Exercise details: Filter by the string "right": return the lines of the material that contain it.

Data:
Start of Block
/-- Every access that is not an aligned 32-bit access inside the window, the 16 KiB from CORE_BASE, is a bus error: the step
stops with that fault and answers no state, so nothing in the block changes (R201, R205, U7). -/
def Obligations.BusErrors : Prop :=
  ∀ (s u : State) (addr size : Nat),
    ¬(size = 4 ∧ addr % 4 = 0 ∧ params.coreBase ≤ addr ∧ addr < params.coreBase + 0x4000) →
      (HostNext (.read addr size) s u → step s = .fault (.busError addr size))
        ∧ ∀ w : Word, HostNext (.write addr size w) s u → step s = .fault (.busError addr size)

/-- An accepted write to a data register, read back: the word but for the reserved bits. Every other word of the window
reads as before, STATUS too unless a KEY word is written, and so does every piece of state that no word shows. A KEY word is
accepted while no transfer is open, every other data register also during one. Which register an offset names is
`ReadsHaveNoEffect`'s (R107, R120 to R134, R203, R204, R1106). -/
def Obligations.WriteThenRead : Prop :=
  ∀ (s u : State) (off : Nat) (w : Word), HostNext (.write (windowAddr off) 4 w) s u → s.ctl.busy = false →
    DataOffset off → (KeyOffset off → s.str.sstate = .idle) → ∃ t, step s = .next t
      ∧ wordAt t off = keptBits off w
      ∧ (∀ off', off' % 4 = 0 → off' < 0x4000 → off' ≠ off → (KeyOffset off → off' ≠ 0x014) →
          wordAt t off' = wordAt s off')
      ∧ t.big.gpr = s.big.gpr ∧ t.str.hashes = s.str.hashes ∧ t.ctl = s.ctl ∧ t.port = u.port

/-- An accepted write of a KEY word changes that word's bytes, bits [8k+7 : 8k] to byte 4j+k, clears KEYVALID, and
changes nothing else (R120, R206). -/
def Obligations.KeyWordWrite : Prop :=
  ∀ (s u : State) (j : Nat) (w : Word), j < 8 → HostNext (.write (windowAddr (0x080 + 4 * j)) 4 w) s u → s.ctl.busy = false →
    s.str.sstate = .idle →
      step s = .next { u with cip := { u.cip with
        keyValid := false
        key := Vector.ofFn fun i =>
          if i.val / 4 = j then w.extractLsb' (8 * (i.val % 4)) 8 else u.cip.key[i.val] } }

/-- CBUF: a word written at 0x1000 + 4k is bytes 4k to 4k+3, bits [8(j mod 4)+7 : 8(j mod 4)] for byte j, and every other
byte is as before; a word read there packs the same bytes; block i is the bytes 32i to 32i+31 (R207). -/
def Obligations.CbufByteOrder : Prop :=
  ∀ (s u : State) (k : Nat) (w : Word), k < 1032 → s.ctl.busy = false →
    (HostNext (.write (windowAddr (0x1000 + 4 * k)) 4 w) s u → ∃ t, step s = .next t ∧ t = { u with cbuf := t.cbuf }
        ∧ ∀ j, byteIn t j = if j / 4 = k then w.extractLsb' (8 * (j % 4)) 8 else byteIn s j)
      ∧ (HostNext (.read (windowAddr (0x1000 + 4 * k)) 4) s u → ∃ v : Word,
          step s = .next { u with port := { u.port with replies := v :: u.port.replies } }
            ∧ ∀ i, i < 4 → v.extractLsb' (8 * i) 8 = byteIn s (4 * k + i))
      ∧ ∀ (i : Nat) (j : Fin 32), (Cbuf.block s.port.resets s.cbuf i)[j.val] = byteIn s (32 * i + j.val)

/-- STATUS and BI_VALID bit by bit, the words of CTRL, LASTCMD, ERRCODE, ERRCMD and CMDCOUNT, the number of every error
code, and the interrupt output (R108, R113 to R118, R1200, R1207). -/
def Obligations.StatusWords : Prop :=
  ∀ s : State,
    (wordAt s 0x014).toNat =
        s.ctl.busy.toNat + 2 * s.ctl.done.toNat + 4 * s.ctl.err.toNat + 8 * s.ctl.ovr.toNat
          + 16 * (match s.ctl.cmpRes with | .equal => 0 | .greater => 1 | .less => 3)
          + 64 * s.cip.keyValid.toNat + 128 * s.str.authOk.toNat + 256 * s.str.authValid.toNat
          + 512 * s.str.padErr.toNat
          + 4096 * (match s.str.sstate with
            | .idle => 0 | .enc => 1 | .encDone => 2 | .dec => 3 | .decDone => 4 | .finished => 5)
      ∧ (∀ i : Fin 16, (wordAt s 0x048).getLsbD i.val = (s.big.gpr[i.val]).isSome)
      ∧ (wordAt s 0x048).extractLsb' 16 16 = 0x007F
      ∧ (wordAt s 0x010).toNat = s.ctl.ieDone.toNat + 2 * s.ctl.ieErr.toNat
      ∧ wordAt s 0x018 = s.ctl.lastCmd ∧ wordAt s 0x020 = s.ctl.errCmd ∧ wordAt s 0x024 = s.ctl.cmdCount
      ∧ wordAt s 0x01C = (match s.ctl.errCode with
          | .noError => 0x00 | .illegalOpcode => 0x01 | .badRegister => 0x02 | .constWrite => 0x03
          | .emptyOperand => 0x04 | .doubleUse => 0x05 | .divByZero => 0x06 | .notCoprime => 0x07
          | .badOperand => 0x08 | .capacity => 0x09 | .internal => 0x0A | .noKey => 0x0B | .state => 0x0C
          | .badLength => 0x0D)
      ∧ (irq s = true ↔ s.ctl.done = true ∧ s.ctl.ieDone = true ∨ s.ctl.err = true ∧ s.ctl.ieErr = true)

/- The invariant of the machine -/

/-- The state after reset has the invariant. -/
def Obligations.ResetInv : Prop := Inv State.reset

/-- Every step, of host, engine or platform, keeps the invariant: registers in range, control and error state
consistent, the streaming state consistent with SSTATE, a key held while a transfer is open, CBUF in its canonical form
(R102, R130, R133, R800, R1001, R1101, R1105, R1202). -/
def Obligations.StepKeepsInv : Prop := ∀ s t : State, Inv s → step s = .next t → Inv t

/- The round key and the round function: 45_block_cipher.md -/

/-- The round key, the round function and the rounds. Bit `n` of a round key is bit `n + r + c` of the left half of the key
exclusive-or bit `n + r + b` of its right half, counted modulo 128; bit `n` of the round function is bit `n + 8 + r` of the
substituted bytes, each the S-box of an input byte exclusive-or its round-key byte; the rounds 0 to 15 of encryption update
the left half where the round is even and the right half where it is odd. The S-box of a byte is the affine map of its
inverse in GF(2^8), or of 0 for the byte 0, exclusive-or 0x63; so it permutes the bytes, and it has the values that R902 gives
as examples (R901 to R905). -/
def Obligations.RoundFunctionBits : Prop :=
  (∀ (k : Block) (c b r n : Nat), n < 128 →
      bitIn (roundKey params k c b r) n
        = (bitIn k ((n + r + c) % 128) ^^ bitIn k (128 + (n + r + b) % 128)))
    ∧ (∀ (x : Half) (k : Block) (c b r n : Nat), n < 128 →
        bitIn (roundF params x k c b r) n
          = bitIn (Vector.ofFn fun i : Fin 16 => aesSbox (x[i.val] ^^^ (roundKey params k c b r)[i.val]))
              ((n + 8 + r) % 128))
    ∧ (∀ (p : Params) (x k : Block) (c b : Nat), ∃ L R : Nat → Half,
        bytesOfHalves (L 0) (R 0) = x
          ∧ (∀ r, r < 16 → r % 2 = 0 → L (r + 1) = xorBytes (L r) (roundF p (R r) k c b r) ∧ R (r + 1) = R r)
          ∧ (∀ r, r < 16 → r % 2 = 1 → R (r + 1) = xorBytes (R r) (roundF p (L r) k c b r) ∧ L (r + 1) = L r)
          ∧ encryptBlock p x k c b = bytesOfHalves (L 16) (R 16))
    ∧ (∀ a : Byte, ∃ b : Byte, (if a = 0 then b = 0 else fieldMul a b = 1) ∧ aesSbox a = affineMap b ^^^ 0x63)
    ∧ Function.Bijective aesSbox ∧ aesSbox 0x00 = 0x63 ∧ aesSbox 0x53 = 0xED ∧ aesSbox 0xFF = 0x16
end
End of Block
Start of Block
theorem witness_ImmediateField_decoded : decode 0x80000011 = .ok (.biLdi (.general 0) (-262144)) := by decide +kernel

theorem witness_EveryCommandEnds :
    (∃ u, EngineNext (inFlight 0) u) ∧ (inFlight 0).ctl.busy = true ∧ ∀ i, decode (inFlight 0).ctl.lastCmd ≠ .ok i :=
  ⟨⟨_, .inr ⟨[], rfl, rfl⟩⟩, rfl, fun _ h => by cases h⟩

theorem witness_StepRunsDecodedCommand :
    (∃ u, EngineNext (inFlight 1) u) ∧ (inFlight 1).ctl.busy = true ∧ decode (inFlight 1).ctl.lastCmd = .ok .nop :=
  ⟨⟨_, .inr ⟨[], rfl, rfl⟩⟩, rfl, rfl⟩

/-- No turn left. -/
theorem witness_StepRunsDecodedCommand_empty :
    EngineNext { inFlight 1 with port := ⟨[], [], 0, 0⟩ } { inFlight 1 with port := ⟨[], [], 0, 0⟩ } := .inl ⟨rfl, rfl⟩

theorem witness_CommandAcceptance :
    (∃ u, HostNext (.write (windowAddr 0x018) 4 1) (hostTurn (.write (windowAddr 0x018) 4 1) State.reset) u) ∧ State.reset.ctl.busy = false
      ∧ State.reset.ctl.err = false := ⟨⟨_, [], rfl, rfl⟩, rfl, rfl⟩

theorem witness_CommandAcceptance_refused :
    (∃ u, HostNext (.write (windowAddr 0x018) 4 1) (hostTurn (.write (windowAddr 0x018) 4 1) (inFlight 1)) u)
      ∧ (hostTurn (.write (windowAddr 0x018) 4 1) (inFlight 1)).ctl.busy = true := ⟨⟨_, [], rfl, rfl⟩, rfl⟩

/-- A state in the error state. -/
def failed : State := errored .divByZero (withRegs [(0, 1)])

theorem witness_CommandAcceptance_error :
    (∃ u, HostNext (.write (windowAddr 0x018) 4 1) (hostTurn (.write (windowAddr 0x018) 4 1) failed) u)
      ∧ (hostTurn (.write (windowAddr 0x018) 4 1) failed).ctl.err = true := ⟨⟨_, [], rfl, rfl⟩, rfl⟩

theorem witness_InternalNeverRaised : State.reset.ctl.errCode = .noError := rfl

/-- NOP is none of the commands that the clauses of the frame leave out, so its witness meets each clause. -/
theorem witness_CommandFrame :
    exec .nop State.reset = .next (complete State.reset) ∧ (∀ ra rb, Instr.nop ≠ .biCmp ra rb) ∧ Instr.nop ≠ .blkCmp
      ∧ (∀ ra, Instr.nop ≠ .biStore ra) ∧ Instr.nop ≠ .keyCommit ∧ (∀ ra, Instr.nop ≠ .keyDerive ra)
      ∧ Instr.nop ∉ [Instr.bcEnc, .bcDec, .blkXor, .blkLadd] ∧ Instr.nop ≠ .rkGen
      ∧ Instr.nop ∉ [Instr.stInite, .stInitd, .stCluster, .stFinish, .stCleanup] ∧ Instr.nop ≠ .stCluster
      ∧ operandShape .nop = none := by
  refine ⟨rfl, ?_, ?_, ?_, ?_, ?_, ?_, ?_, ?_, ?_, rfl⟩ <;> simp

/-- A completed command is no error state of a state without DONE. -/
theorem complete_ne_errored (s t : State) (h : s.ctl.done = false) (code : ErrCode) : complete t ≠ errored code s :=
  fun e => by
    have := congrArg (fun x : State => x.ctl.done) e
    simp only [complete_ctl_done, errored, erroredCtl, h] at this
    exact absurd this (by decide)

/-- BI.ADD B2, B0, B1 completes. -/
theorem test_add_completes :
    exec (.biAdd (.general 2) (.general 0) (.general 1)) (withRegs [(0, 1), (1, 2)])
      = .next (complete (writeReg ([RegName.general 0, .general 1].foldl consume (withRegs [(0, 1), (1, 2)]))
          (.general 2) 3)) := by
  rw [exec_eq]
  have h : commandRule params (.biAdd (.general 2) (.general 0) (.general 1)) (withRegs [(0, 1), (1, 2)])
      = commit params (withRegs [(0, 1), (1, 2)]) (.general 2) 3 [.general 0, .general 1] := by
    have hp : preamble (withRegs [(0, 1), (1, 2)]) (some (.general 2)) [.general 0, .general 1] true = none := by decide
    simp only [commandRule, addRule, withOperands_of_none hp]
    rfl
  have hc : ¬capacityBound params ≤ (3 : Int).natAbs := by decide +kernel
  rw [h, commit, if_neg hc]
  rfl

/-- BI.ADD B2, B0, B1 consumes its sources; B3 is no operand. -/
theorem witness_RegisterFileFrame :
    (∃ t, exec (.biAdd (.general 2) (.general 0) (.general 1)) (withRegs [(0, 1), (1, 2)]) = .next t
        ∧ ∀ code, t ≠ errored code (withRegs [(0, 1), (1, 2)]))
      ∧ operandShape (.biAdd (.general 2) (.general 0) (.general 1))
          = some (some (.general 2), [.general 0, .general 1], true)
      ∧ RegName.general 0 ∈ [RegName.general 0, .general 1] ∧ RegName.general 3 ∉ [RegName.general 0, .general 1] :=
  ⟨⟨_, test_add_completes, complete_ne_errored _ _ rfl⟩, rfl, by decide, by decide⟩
End of Block
Start of Block
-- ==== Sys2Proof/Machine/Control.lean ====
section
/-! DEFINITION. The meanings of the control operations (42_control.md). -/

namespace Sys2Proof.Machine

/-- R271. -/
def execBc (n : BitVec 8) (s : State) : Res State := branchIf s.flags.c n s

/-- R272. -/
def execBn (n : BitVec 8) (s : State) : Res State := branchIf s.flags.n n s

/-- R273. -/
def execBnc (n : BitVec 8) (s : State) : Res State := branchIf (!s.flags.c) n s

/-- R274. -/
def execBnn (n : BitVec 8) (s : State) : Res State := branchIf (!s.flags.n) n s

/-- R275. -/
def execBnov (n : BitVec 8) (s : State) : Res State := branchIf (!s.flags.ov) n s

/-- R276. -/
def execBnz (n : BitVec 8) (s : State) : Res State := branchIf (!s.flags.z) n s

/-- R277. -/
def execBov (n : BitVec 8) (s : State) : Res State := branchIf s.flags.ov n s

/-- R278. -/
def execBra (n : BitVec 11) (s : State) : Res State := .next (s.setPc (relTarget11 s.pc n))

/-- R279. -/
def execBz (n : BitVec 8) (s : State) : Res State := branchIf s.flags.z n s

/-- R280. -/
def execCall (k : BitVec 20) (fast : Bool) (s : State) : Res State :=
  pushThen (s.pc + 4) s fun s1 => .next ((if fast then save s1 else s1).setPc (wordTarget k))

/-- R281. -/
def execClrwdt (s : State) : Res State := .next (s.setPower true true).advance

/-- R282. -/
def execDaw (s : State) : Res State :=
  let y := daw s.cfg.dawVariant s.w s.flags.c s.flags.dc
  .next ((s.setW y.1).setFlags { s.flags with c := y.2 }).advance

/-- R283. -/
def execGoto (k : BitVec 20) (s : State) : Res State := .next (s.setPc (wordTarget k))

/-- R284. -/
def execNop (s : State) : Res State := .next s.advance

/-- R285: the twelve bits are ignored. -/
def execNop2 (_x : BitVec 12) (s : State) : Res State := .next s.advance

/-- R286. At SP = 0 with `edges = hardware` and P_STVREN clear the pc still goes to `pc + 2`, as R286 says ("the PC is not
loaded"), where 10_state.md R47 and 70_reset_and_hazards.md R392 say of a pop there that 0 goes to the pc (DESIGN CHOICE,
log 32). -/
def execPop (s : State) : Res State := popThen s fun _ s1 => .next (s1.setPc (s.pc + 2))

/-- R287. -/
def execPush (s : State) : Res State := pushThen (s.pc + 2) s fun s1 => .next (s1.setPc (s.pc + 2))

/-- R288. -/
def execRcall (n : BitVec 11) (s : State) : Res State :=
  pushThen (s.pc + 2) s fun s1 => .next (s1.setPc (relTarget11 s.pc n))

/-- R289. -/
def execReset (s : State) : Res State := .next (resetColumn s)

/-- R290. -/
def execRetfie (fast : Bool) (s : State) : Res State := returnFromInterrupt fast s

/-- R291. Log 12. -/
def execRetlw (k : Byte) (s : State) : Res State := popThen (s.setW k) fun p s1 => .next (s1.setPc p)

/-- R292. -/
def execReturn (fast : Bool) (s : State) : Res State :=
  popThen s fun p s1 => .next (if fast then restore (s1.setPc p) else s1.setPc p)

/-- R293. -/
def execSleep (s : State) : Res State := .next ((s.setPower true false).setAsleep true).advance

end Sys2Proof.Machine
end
End of Block
Task output:
exclusive-or bit `n + r + b` of its right half, counted modulo 128; bit `n` of the round function is bit `n + 8 + r` of the
the left half where the round is even and the right half where it is odd. The S-box of a byte is the affine map of its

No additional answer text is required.